Maori girls suffer ‘horrific’ rate of abuse

NZ Herald October 25, 2007
A new international survey has found one in four New Zealand girls is sexually abused before the age of 15, the highest rate of any country examined. The results show, for the first time, that Maori girls suffer roughly twice as much sexual abuse as European girls – 30.5 per cent of Maori compared with 17 per cent of Europeans in Auckland, and 35.1 per cent of Maori compared with 20.7 per cent of Europeans in the northern Waikato.
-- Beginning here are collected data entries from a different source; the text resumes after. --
-- ==== Sys2Proof/Config.lean ====
section
/-! DEFINITION. What an implementation of the block fixes (spec 00 §3) and the free values the spec leaves open.
Every open value is an `opaque` constant: no proof can see which one it is. -/

namespace Sys2Proof

/-- The two readings of auto mode's truncation with partial results off (00 R11, 90 C3). -/
inductive AutoTrunc where
  | hardFail
  | fallbackRaw
  deriving DecidableEq, Repr, Inhabited

/-- The parameters of one block, fixed for its life (00 §3; 10 R40, R41, R48). -/
structure Params where
  /-- `MAGIC`: exactly 8 bytes, `MAGIC[0]` first on the wire (00 R8). -/
  magic : Vector Byte 8
  /-- `IBUF_DEPTH` (00 R9). -/
  ibufDepth : Nat
  /-- `OBUF_DEPTH` (00 R10). -/
  obufDepth : Nat
  /-- `AUTO_TRUNC_NOPARTIAL` (00 R11). -/
  autoTrunc : AutoTrunc
  deriving DecidableEq, Repr

/-- `OBUF_MIN(D)` of 00 R10: the longest decode result, the longest framed encode result and the longest
FRAME.WRAP result. -/
def obufMin (d : Nat) : Nat :=
  max (11 * d / 8) (max ((8 * (d + 13) + 10) / 11) (d + 13))

/-- The bounds of 00 R9 and R10 on the two depths. -/
abbrev Params.wf (p : Params) : Prop :=
  1 ≤ p.ibufDepth ∧ p.ibufDepth ≤ 2 ^ 28 ∧ obufMin p.ibufDepth ≤ p.obufDepth ∧ p.obufDepth ≤ 2 ^ 28

namespace Config

/-- `SYMBOL_BITS` (00 §3). -/
def symbolBits : Nat := 11

/-- `MAGIC_LEN` (00 §3). -/
def magicLen : Nat := 8

/-- `VARINT_MAX_BYTES` (00 §3; entry 13). -/
def varintMaxBytes : Nat := 10

/-- `MAX_LEN_RESET`, 256 MiB (00 §3, 10 R33; UNVERIFIED literal of the source, entry 13). -/
def maxLenReset : Nat := 268435456

/-- The largest `IBUF_DEPTH` for which 00 R10 leaves an `OBUF_DEPTH` at all: beyond it `OBUF_MIN` exceeds `2^28`
(DEDUCED, entry 2, safe). -/
def ibufDepthMax : Nat := 195225786

/-- The magic constant: OPEN (00 R8, 93 U1; entry 2, safe). -/
opaque magic : Vector Byte 8

/-- The free choice behind `ibufDepth` (93 U2; entry 2, safe). -/
opaque ibufDepthChoice : Nat

/-- The free choice behind `obufDepth` (93 U2; entry 2, safe). -/
opaque obufDepthChoice : Nat

/-- `AUTO_TRUNC_NOPARTIAL`: OPEN (00 R11, 93 U13; entry 2, safe). -/
opaque autoTrunc : AutoTrunc

/-- `BLOCK_BASE`, the bus address of offset 0: OPEN (20 R60, 93 U2; entry 3, safe). -/
opaque blockBase : Nat

/-- `LATENCY`: how many host accesses the block serves while the command issued at draw `n` is running
(70 R342, 93 U15; entry 4, safe). -/
opaque latency : Nat → Nat

/-- The `n`-th arbitrary value a host read returns (70 R335, 20 R67, 93 U4 to U6; entry 9, safe). -/
opaque freeWord : Nat → Word

/-- CUR after the completion at draw `n`, while idle: unspecified (10 R44, 93 U7; entry 11, safe). -/
opaque idleCur : Nat → Word

/-- The engine's input index after the completion at draw `n`, while idle: unspecified (10 R44, 93 U7; entry 11,
safe). -/
opaque idleInIndex : Nat → Nat

/-- The engine's output index after the completion at draw `n`, while idle: unspecified (10 R44, 93 U7; entry 11,
safe). -/
opaque idleOutIndex : Nat → Nat

/-- `IBUF_DEPTH`: any value from 1 to `ibufDepthMax`. -/
def ibufDepth : Nat := ibufDepthChoice % ibufDepthMax + 1

/-- `OBUF_DEPTH`: any value from `obufMin ibufDepth` to `2^28`. -/
def obufDepth : Nat := obufMin ibufDepth + obufDepthChoice % (2 ^ 28 - obufMin ibufDepth + 1)

/-- The parameters of the block this model is a model of. -/
def params : Params where
  magic := magic
  ibufDepth := ibufDepth
  obufDepth := obufDepth
  autoTrunc := autoTrunc

end Config
end Sys2Proof
end

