-- ==== Sys2Proof/Machine/Dispatch.lean ====
section
/-! DEFINITION. The dispatch of a command to its meaning: one arm per constructor of Instr (spec 30 R93). -/

namespace Sys2Proof.Machine

def exec (i : Instr) (s : State) : Host.Outcome State Fault Refusal :=
  match i with
  | .encodeRaw => Sys2Proof.Machine.execEncodeRaw s
  | .encodeFramed => Sys2Proof.Machine.execEncodeFramed s
  | .decodeRaw => Sys2Proof.Machine.execDecodeRaw s
  | .decodeFramed => Sys2Proof.Machine.execDecodeFramed s
  | .decodeAuto => Sys2Proof.Machine.execDecodeAuto s
  | .frameWrap => Sys2Proof.Machine.execFrameWrap s
  | .frameUnwrap => Sys2Proof.Machine.execFrameUnwrap s

end Sys2Proof.Machine
end

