-- ==== Sys2Proof/Laws/Config.lean ====
section
/-! SUPPORT. The parameters of the block meet the bounds of spec 00 R9 and R10, whatever they are. -/

namespace Sys2Proof

/-- Up to `ibufDepthMax` entries leave room for an OBUF_DEPTH (00 R10). -/
theorem obufMin_le {d : Nat} (h : d ≤ Config.ibufDepthMax) : obufMin d ≤ 2 ^ 28 := by
  unfold obufMin
  unfold Config.ibufDepthMax at h
  omega

theorem params_wf : Config.params.wf := by
  have h1 : Config.ibufDepthChoice % Config.ibufDepthMax < Config.ibufDepthMax := Nat.mod_lt _ (by decide)
  have hi : Config.ibufDepth ≤ Config.ibufDepthMax := h1
  have hm := obufMin_le hi
  refine ⟨Nat.succ_le_succ (Nat.zero_le _), le_trans hi (by decide), Nat.le_add_right _ _, ?_⟩
  show obufMin Config.ibufDepth + Config.obufDepthChoice % (2 ^ 28 - obufMin Config.ibufDepth + 1) ≤ 2 ^ 28
  have := Nat.mod_lt Config.obufDepthChoice (show 0 < 2 ^ 28 - obufMin Config.ibufDepth + 1 by omega)
  omega

/-- The largest IBUF_DEPTH of the model is the largest for which 00 R10 can be met. -/
theorem obufMin_gt {d : Nat} (h : Config.ibufDepthMax < d) : 2 ^ 28 < obufMin d := by
  unfold obufMin
  unfold Config.ibufDepthMax at h
  omega

end Sys2Proof
end

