/-- Both clauses: strict padding over leftover bits that are not zero, and not. -/
theorem witness_DecodeRawResult :
    (given strictOn mib256 [0x7FF]).ready ∧ (given strictOn mib256 [0x7FF]).noneAbsent ∧
      (unpack (given strictOn mib256 [0x7FF]).inputSymbols).padClean = false ∧
      (idleWith [0x7FF]).ready ∧ (idleWith [0x7FF]).noneAbsent := by decide

/-- Both clauses of the prologue, and inputs for each end of the chain. -/
theorem witness_DecodeFramedResult :
    (given strictOn mib256 (helloFrame.take 10)).ready ∧ (given strictOn mib256 (helloFrame.take 10)).noneAbsent ∧
      (unpack (given strictOn mib256 (helloFrame.take 10)).inputSymbols).padClean = false ∧
      (idleWith [0x550]).ready ∧ (idleWith [0x550]).noneAbsent ∧
      (given lenient 5 helloFrame).ready ∧ (given lenient 5 helloFrame).noneAbsent ∧
      (given lenient 4 helloFrame).ready ∧ (given lenient 4 helloFrame).noneAbsent ∧
      (given partialOn 5 (helloFrame.take 10)).ready ∧ (given partialOn 5 (helloFrame.take 10)).noneAbsent := by decide

/-- Both clauses of the prologue, and inputs for rows 1 to 6 of 43 R246. -/
theorem witness_DecodeAutoResult :
    (given strictOn mib256 [0x7FF]).ready ∧ (given strictOn mib256 [0x7FF]).noneAbsent ∧
      (unpack (given strictOn mib256 [0x7FF]).inputSymbols).padClean = false ∧
      ∀ s ∈ [idleWith [0x550], given lenient 5 helloFrame, idleWith (helloFrame.take 6), given lenient 4 helloFrame,
        given partialOn 5 (helloFrame.take 10), given lenient 5 (helloFrame.take 10)], s.ready ∧ s.noneAbsent := by
  decide

/-- The first and the last entry absent. -/
theorem witness_AbsentTokenIsBadWord :
    (idleWith [0x800, 0x001]).ready ∧ (idleWith [0x800, 0x001]).firstAbsent 0 ∧
      (idleWith [0x7FF, 0xFFF]).ready ∧ (idleWith [0x7FF, 0xFFF]).firstAbsent 1 := by decide

/-- An unwritten entry after an absent one and after nothing, and an input that is all written. -/
theorem witness_UnwrittenInputFaults :
    ({ idleWith [0x800] with inLen := 2#32 } : State).firstUnwritten 1 ∧
      ({ idleWith [] with inLen := 1#32 } : State).firstUnwritten 0 ∧ (idleWith [0x800]).inputWritten := by decide

/-- 20 R66, 70 R340: the model's fault, also where an absent entry stands below the unwritten one. -/
theorem test_unwritten_input :
    faultOf (exec .encodeRaw { idleWith [0x7FF] with inLen := 2#32 }) = some (.unwrittenInput 1) ∧
      faultOf (exec .decodeRaw { idleWith [0x800] with inLen := 2#32 }) = some (.unwrittenInput 1) := by decide

/-- 10 valid bits, the most there are between two bytes. -/
theorem witness_PackStepMovesBits : (1023#18).toNat < 2 ^ (10#5).toNat ∧ (10#5).toNat ≤ 10 := by decide

/-- 4, 5 and 7 valid bits: one byte or two bytes emitted. -/
theorem witness_UnpackStepMovesBits :
    (15#18).toNat < 2 ^ (4#5).toNat ∧ (31#18).toNat < 2 ^ (5#5).toNat ∧ (127#18).toNat < 2 ^ (7#5).toNat ∧
      (7#5).toNat ≤ 7 := by decide

/-- The padding clause: ten zero bytes leave 8 padding bits. -/
theorem witness_PackClosedForm :
    8 * (List.replicate 10 0#8).length ≤ 80 ∧ 80 < 11 * (pack (List.replicate 10 0#8)).length := by decide

theorem witness_VarintEncoderIsMinimal : 1 < (venc 128).length ∧ 0 < (venc 127).length := by decide

/-- The largest length the decoder reads. -/
theorem witness_VarintRoundTrip :
    18446744073709551615 < 2 ^ 64 ∧
      vdec (List.replicate 9 0xFF#8 ++ [0x01#8]) = some (18446744073709551615, 10) := by decide

/-- ENCODE.FRAMED of "Hello" and a block that holds its result with MAX_LEN equal to the length. -/
theorem witness_FramedRoundTrip :
    (idleWith hello).ready ∧ (given strictOn 5 helloFrame).ready ∧
      (given strictOn 5 helloFrame).params.magic = (idleWith hello).params.magic ∧
      (given strictOn 5 helloFrame).holdsEntries (helloFrame.map (BitVec.ofNat 16)) ∧
      (idleWith hello).inLen.toNat ≤ (given strictOn 5 helloFrame).maxLen.toNat := by decide

theorem witness_RawRoundTrip :
    (idleWith hello).ready ∧ (given strictOn 5 [0x243, 0x15B, 0x0D8, 0x6F0]).ready ∧
      (given strictOn 5 [0x243, 0x15B, 0x0D8, 0x6F0]).holdsEntries [0x243#16, 0x15B#16, 0x0D8#16, 0x6F0#16] := by decide

/-- The last `removed` words gone, with CTRL `c` (95 §2.4). -/
def cutHello (c : Ctrl) (removed : Nat) : State := given c 5 (helloFrame.take (11 - removed))

/-- Each clause at its boundary: 4 removed (the header just survives) with and without partial results, 5 removed (8
bytes left), 6 and 10 removed (fewer than 8), and 1 removed with strict padding over leftover bits that are not zero. -/
theorem witness_TruncationByRemovedWords :
    (∀ removed ∈ [1, 4, 5, 6, 10], 0 < removed ∧ removed < 11 ∧
      ∀ c ∈ [lenient, partialOn, strictOn], (cutHello c removed).ready ∧
        (cutHello c removed).holdsEntries ((helloFrame.map (BitVec.ofNat 16)).take (11 - removed)) ∧
        5 ≤ (cutHello c removed).maxLen.toNat) ∧
    9 ≤ 11 * (11 - 4) / 8 ∧ 11 * (11 - 5) / 8 < 9 ∧ 8 ≤ 11 * (11 - 5) / 8 ∧ 11 * (11 - 6) / 8 < 8 ∧
    strictOn.strictPadding = true ∧ 8 * 13 ≤ 105 ∧ 105 < 11 * (cutHello strictOn 1).inLen.toNat ∧
    symbolBit (cutHello strictOn 1).inputSymbols 105 = true := by decide
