-- ==== Sys2Proof/Word.lean ====
section
/-! DEFINITION. The word types of the cpu4bit CORE and the names of its registers: a nibble is 4 bits (`00_scope.md` R5,
R6), a storage unit 8 bits (`20_memory.md` R43), a register sub-field 2 bits (`30_encoding.md` R73). -/

namespace Sys2Proof

/-- A nibble: the memory word, the register width, the address width (`00_scope.md` R5, `40_nibble_unit.md` R100). -/
abbrev Word := BitVec 4

/-- A storage unit: two words of memory (`20_memory.md` R43). -/
abbrev Byte := BitVec 8

/-- One of the two halves of a register-pair operand word (`30_encoding.md` R73). -/
abbrev RegField := BitVec 2

/-- The register file (`10_state.md` R20). -/
inductive Reg where
  | a
  | b
deriving DecidableEq, Repr

/-- What a register sub-field can say (`30_encoding.md` R79, R81): one of the two registers, or one of the two values
of the sub-field that name no register (2 and 3 under the spec's register index map). -/
inductive RegOperand where
  | a
  | b
  | reservedLo
  | reservedHi
deriving DecidableEq, Repr

end Sys2Proof
end

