/-- `20_memory.md` R43 to R46: addresses 2k and 2k + 1 share unit k (D10, log 10), the even address in the high half; a
write replaces one half of one unit and keeps the other half and every other unit. -/
def Obligations.StorageUnitPacking : Prop :=
  ∀ (s : State) (k : Fin 8) (v : Word),
    let even := BitVec.ofNat 4 (2 * k.val)
    let odd := BitVec.ofNat 4 (2 * k.val + 1)
    s.mem.readUnit k = s.load even ++ s.load odd ∧
    (s.store even v).mem.readUnit k = v ++ s.load odd ∧
    (s.store odd v).mem.readUnit k = s.load even ++ v ∧
    ∀ j, j ≠ k.val → (s.store even v).mem.readUnit j = s.mem.readUnit j ∧ (s.store odd v).mem.readUnit j = s.mem.readUnit j

/-- Two memories in canonical form that read alike at every address are equal (log 17): the list says nothing but the 16
words of `10_state.md` R25. -/
def Obligations.CanonicalMemoriesEqual : Prop :=
  ∀ m1 m2 : Memory, m1.wf = true → m2.wf = true → (∀ addr : Word, m1.readWord addr = m2.readWord addr) → m1 = m2

/-- `20_memory.md` R55: every word of a fresh memory is 0 and every unit 0x00, in the CPU after reset and in a memory
component of any size. -/
def Obligations.FreshMemoryIsZero : Prop :=
  (∀ addr : Word, State.reset.load addr = 0) ∧ (∀ k, State.reset.mem.readUnit k = 0x00) ∧
  ∀ (n : Nat) (addr v : Word), (MemComponent.construct n).load addr = some v → v = 0

/-- `20_memory.md` R54, `60_exceptions.md` R224: a requested count is rounded up to an even one and always granted; a
request above 16 emits the diagnostic event, no other does; an address the component has can be read and written. -/
def Obligations.MemoryComponentCapacity : Prop :=
  ∀ n : Nat,
    (MemComponent.construct n).capacity = (if n % 2 = 0 then n else n + 1) ∧
    (MemComponent.constructDiag n = some .memoryOverProvisioned ↔ 16 < n) ∧
    ∀ addr v : Word, addr.toNat < (MemComponent.construct n).capacity →
      (∃ w, (MemComponent.construct n).load addr = some w) ∧
      ∃ c, (MemComponent.construct n).store v addr = some c ∧ c.load addr = some v ∧
        c.capacity = (MemComponent.construct n).capacity

/-- The CPU's memory is the packed array of eight bytes built with 16 words (`20_memory.md` R42, R43): loads and stores on
the list of cells and on the array agree, and they start alike. -/
def Obligations.MemoryRefinesPackedArray : Prop :=
  MemComponent.ofMemory State.reset.mem = MemComponent.construct 16 ∧
  ∀ (m : Memory) (addr v : Word),
    (MemComponent.ofMemory m).capacity = 16 ∧
    (MemComponent.ofMemory m).load addr = some (m.readWord addr) ∧
    (MemComponent.ofMemory m).store v addr = some (MemComponent.ofMemory (m.writeWord addr v))

/-! ## Reset and the invariant -/

/-- `10_state.md` R29, `70_reset_and_hazards.md` R250: the value of everything after reset. All but the memory, `halted`
and `pc` are the spec's decision D6 (log 6). -/
def Obligations.ResetValues : Prop :=
  State.reset.a = 0 ∧ State.reset.b = 0 ∧ State.reset.pc = 0 ∧ State.reset.is = 0 ∧ State.reset.res = 0 ∧
  State.reset.halted = false ∧ State.reset.flags.z = false ∧ State.reset.flags.n = false ∧
  State.reset.flags.v = false ∧ ∀ addr : Word, State.reset.load addr = 0

/-- The state after reset meets the invariant: memory in canonical form, which is the model's reading (DEDUCED, log 17),
and Zero and Negative not both set, which at reset rests on the flags' reset values, decision D6 (DESIGN CHOICE, log
6). -/
def Obligations.ResetMeetsInvariant : Prop := State.reset.Inv

/-- Every step keeps the invariant: memory in canonical form (DEDUCED, log 17), Zero and Negative never both set (`41_alu_flags.md` R137,
R140). -/
def Obligations.StepKeepsInvariant : Prop :=
  ∀ s t : State, s.Inv → step s = .next t → t.Inv

/-- Every operation of the host keeps the invariant, under every encoding map. The canonical form of memory is the model's
reading (DEDUCED, log 17); after construction the clause on Zero and Negative rests on the flags' reset values, decision
D6 (DESIGN CHOICE, log 6). -/
def Obligations.HostMovesKeepInvariant : Prop :=
  ∀ (m : EncodingMap) (move : HostMove) (s t : State), s.Inv → hostNext m move s = .next t → t.Inv

/-! ## The cycle -/

/-- When the words at `pc` decode to `i`, a step of a running machine is `exec i` on the state after the fetch: `is` holds
the word at `pc` (D8, log 8) and `pc` is past the instruction's words. -/
def Obligations.StepRunsDecodedInstruction : Prop :=
  ∀ (s : State) (i : Instr) (rest : List Word),
    s.halted = false → decode [s.load s.pc, s.load (s.pc + 1)] = .instr i rest →
    step s = exec i { s with is := s.load s.pc, pc := if rest = [] then s.pc + 2 else s.pc + 1 }

/-- `42_cpu_cycle.md` R151: a cycle in the halted state changes nothing (D7, log 7). -/
def Obligations.HaltedCycleChangesNothing : Prop := ∀ s : State, s.halted = true → step s = .next s

/-- `00_scope.md` R9, `42_cpu_cycle.md` R159, `60_exceptions.md` R220: in every state, whatever its words, the next cycle
is defined: no fault, no refusal, no stuck state. The transition given to reserved and unrecognised words is D3 and D5
(logs 3, 5). -/
def Obligations.EveryCycleCompletes : Prop := ∀ (m : EncodingMap) (s : State), ∃ t, cycleWith m s = .next t
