-- ==== Sys2Proof/Tests/Slice0.lean ====
section
/-! SUPPORT. The model's own tests. The expected results of the step tests are rows T1 to T36 of `95_test_vectors.md`
section 4; the words of the decode tests are written out from `30_encoding.md` R71 to R74, R77, R79. The witnesses show a
state and operands that meet the hypotheses of each statement. -/

namespace Sys2Proof.Tests

open Sys2Proof Sys2Proof.Machine

/-- A running state with the given registers and flags and the given words (address, value) in an empty memory. -/
def st (pc a b : Word) (flags : Flags) (ws : List (Word × Word)) : State :=
  ws.foldl (fun s w => s.store w.1 w.2) { State.reset with pc := pc, a := a, b := b, flags := flags }

/-- All flags clear. -/
def clear : Flags := { z := false, n := false, v := false }

/-- Only Zero set. -/
def onlyZ : Flags := { z := true, n := false, v := false }

/-- A view of the state after one step. -/
def after {α : Type} (s : State) (view : State → α) : Option α :=
  match step s with
  | .next t => some (view t)
  | .fault _ => none
  | .refused _ => none

/-- A, B, `pc`, `is`. -/
def regs (s : State) : Word × Word × Word × Word := (s.a, s.b, s.pc, s.is)

/-- A, `res`, the flags, `pc`. -/
def alu (s : State) : Word × Word × Flags × Word := (s.a, s.res, s.flags, s.pc)

/-! ## Well-formedness: a term that each check refuses, and terms it passes -/

theorem test_wf_mov_src : (Instr.mov .reservedLo .a).wellFormed = false := by decide
theorem test_wf_mov_dest : (Instr.mov .a .reservedHi).wellFormed = false := by decide
theorem test_wf_add_first : (Instr.add .reservedHi .b).wellFormed = false := by decide
theorem test_wf_add_second : (Instr.add .b .reservedLo).wellFormed = false := by decide
theorem test_wf_sub_first : (Instr.sub .reservedLo .b).wellFormed = false := by decide
theorem test_wf_sub_second : (Instr.sub .a .reservedLo).wellFormed = false := by decide
theorem test_wf_passes : (Instr.sub .b .a).wellFormed = true ∧ (Instr.loadA 15).wellFormed = true := by decide

/-! ## Decoding: one word for every constructor -/

theorem test_decode_halt : decode [0b0000] = .instr .halt [] := by decide
theorem test_decode_loadA : decode [0b0001, 0b1110] = .instr (.loadA 14) [] := by decide
theorem test_decode_loadAI : decode [0b0010, 0b1101] = .instr (.loadAI 13) [] := by decide
theorem test_decode_loadB : decode [0b0011, 0b1111] = .instr (.loadB 15) [] := by decide
theorem test_decode_storeA : decode [0b0100, 0b0110] = .instr (.storeA 6) [] := by decide
theorem test_decode_mov : decode [0b0101, 0b0001] = .instr (.mov .a .b) [] := by decide
theorem test_decode_mov_reserved : decode [0b0101, 0b0010] = .instr (.mov .a .reservedLo) [] := by decide
theorem test_decode_add : decode [0b0110, 0b0100] = .instr (.add .b .a) [] := by decide
theorem test_decode_add_reserved : decode [0b0110, 0b1101] = .instr (.add .reservedHi .b) [] := by decide
theorem test_decode_sub : decode [0b0111, 0b0001, 0b0000] = .instr (.sub .a .b) [0b0000] := by decide
theorem test_decode_jump : decode [0b1000, 0b0101] = .instr (.jump 5) [] := by decide
theorem test_decode_jumpZ : decode [0b1001, 0b1011] = .instr (.jumpZ 11) [] := by decide
theorem test_decode_jumpNZ : decode [0b1010, 0b0110] = .instr (.jumpNZ 6) [] := by decide
theorem test_decode_unrecognisedB : decode [0b1011, 0b0111] = .instr .unrecognisedB [0b0111] := by decide
theorem test_decode_unrecognisedC : decode [0b1100] = .instr .unrecognisedC [] := by decide
theorem test_decode_unrecognisedD : decode [0b1101] = .instr .unrecognisedD [] := by decide
theorem test_decode_unrecognisedE : decode [0b1110] = .instr .unrecognisedE [] := by decide
theorem test_decode_unrecognisedF : decode [0b1111] = .instr .unrecognisedF [] := by decide
theorem test_decode_too_short : decode [] = .rejected .noOpcodeWord ∧ decode [0b0001] = .rejected .noOperandWord := by
  decide

/-- The worked forms of `30_encoding.md` R83. -/
theorem test_encode : encode (.sub .b .a) = [7, 4] ∧ encode (.loadAI 2) = [2, 2] ∧ encode .halt = [0] := by decide

theorem test_table_words :
    decodeTableWord 8 0x00 = some .halt ∧ decodeTableWord 8 0x1E = some (.loadA 14) ∧
    decodeTableWord 8 0x0B = some .unrecognisedB ∧ decodeTableWord 4 0xF = some .unrecognisedF ∧
    decodeTableWord 8 0x51 = some (.mov .a .b) := by decide

/-! ## One step (`95_test_vectors.md` section 4) -/

theorem test_T1_loadA : after (st 0 3 0 clear [(0, 1), (1, 14), (14, 7)]) regs = some (7, 0, 2, 1) := by decide
theorem test_T2_loadA_own_operand : after (st 4 0 0 clear [(4, 1), (5, 5)]) regs = some (5, 0, 6, 1) := by decide
theorem test_T3_loadAI : after (st 2 0 0 onlyZ [(2, 2), (3, 13)]) (fun t => (regs t, t.flags)) =
    some ((13, 0, 4, 2), onlyZ) := by decide
theorem test_T4_loadAI_zero : after (st 0 9 0 clear [(0, 2)]) (fun t => (regs t, t.flags)) =
    some ((0, 0, 2, 2), clear) := by decide
theorem test_T5_loadB : after (st 2 4 1 clear [(2, 3), (3, 15), (15, 6)]) regs = some (4, 6, 4, 3) := by decide
theorem test_T6_storeA : after (st 6 5 0 clear [(6, 4), (7, 13), (12, 9)])
    (fun t => (t.load 13, t.load 12, t.mem.readUnit 6, t.pc)) = some (5, 9, 0x95, 8) := by decide
theorem test_T8_storeA_onto_itself : after (st 0 0 0 clear [(0, 4)]) (fun t => (t.load 0, t.pc, t.is)) =
    some (0, 2, 4) := by decide
theorem test_T9_mov : after (st 2 2 7 clear [(2, 5), (3, 1)]) regs = some (2, 2, 4, 5) := by decide
theorem test_T12_mov_reserved : after (st 0 2 7 clear [(0, 5), (1, 2)]) regs = some (2, 7, 2, 5) := by decide
theorem test_T15_add : after (st 0 1 8 clear [(0, 6), (1, 5)]) alu =
    some (0, 0, { z := true, n := false, v := true }, 2) := by decide
theorem test_T17_add_reserved : after (st 2 7 0 onlyZ [(2, 6), (3, 11)]) alu = some (7, 0, onlyZ, 4) := by decide
theorem test_T18_sub : after (st 6 5 2 clear [(6, 7), (7, 4)]) alu =
    some (13, 13, { z := false, n := true, v := false }, 8) := by decide
theorem test_T21_sub_eight : after (st 0 8 0 clear [(0, 7)]) alu =
    some (0, 0, { z := true, n := false, v := true }, 2) := by decide
theorem test_T36_jump_at_top : after (st 15 0 0 clear [(15, 8), (0, 5)]) regs = some (0, 0, 5, 8) := by decide
theorem test_T25_jumpZ_taken : after (st 6 0 0 onlyZ [(6, 9), (7, 9)]) regs = some (0, 0, 9, 9) := by decide
theorem test_T26_jumpZ_not_taken : after (st 6 0 0 clear [(6, 9), (7, 9)]) regs = some (0, 0, 8, 9) := by decide
theorem test_T27_jumpNZ_taken : after (st 8 0 0 clear [(8, 10), (9, 6)]) regs = some (0, 0, 6, 10) := by decide
theorem test_T28_jumpNZ_not_taken : after (st 8 0 0 onlyZ [(8, 10), (9, 6)]) regs = some (0, 0, 10, 10) := by decide
theorem test_T29_halt : after (st 12 7 2 clear []) (fun t => (regs t, t.halted)) = some ((7, 2, 13, 0), true) := by decide
theorem test_T33_halt_wraps : after (st 15 0 0 clear []) (fun t => (t.pc, t.halted)) = some (0, true) := by decide
theorem test_T31_unknown_F : after (st 1 8 0 clear [(1, 15)]) regs = some (8, 0, 2, 15) := by decide
theorem test_T32_unknown_B : after (st 0 0 0 clear [(0, 11), (1, 7)]) regs = some (0, 0, 1, 11) := by decide
theorem test_unknown_C_D_E :
    after (st 0 1 2 clear [(0, 12)]) regs = some (1, 2, 1, 12) ∧ after (st 0 1 2 clear [(0, 13)]) regs = some (1, 2, 1, 13) ∧
    after (st 0 1 2 clear [(0, 14)]) regs = some (1, 2, 1, 14) := by decide

/-- A table word placed after reset is what the next step runs. -/
theorem test_fetch_word : after (State.reset.withFetchWord 8 0x25) regs = some (5, 0, 2, 2) ∧
    after (State.reset.withFetchWord 8 0x0E) regs = some (0, 0, 1, 14) := by decide

/-- The storage bytes of the image of program P1 (`95_test_vectors.md` section 5). -/
theorem test_P1_image :
    (State.reset.loadProgram 0 [2, 2, 5, 1, 2, 5, 4, 13, 6, 1, 4, 14]).mem.image =
      [0x22, 0x51, 0x25, 0x4D, 0x61, 0x4E, 0x00, 0x00] := by decide

/-- The listing of P1's first lines assembles to its image, and a line reads as R83 writes it. -/
theorem test_P1_listing :
    assemble specEncoding [.instr (.loadAI 2), .instr (.mov .a .b), .instr (.loadAI 5), .instr (.storeA 13), .instr .halt,
      .word 7] = [2, 2, 5, 1, 2, 5, 4, 13, 0, 7] ∧
    AsmLine.text (.instr (.mov .a .b)) = some "Mov A, B" := by decide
The survey, based on a World Health Organisation study that asked the same question in 10 developing countries and Japan, prompted sexual abuse counsellors yesterday to alert parents to the signs their children may be suffering unwanted sexual contact.Nearly 3000 women were questioned about unwanted sexual contact before they were 15. The 2855 randomly selected women aged 18 to 64 in Auckland and northern Waikato were asked: “Before the age of 15, do you remember if anyone in your family ever touched you sexually, or made you do something sexual that you didn’t want to do?” After answering the question about their family, they were asked: “How about someone at school? How about a friend or neighbour? Has anyone else done this to you?” Overall, the survey found that 23.5 per cent of women in Auckland and 28.2 per cent in the Waikato had experienced such abuse. The median age when the abuse started was 9 and the median age of perpetrators was 30. Half the women said the abuse happened once or twice, a quarter said a few times and a quarter many times.For 83 per cent of women, there was only one perpetrator. For 14 per cent there were two, and for 3 per cent more than two. Uncles were the most common male perpetrators (24 per cent), followed by brothers/stepbrothers (14), fathers (13), cousins (11), stepfathers and grandfathers ( 9), other family members (5), family friends and acquaintances (14) and strangers (1). More than half (54 per cent) of those who suffered childhood sexual abuse later suffered sexual or physical violence from a partner, compared with 31 per cent of other women.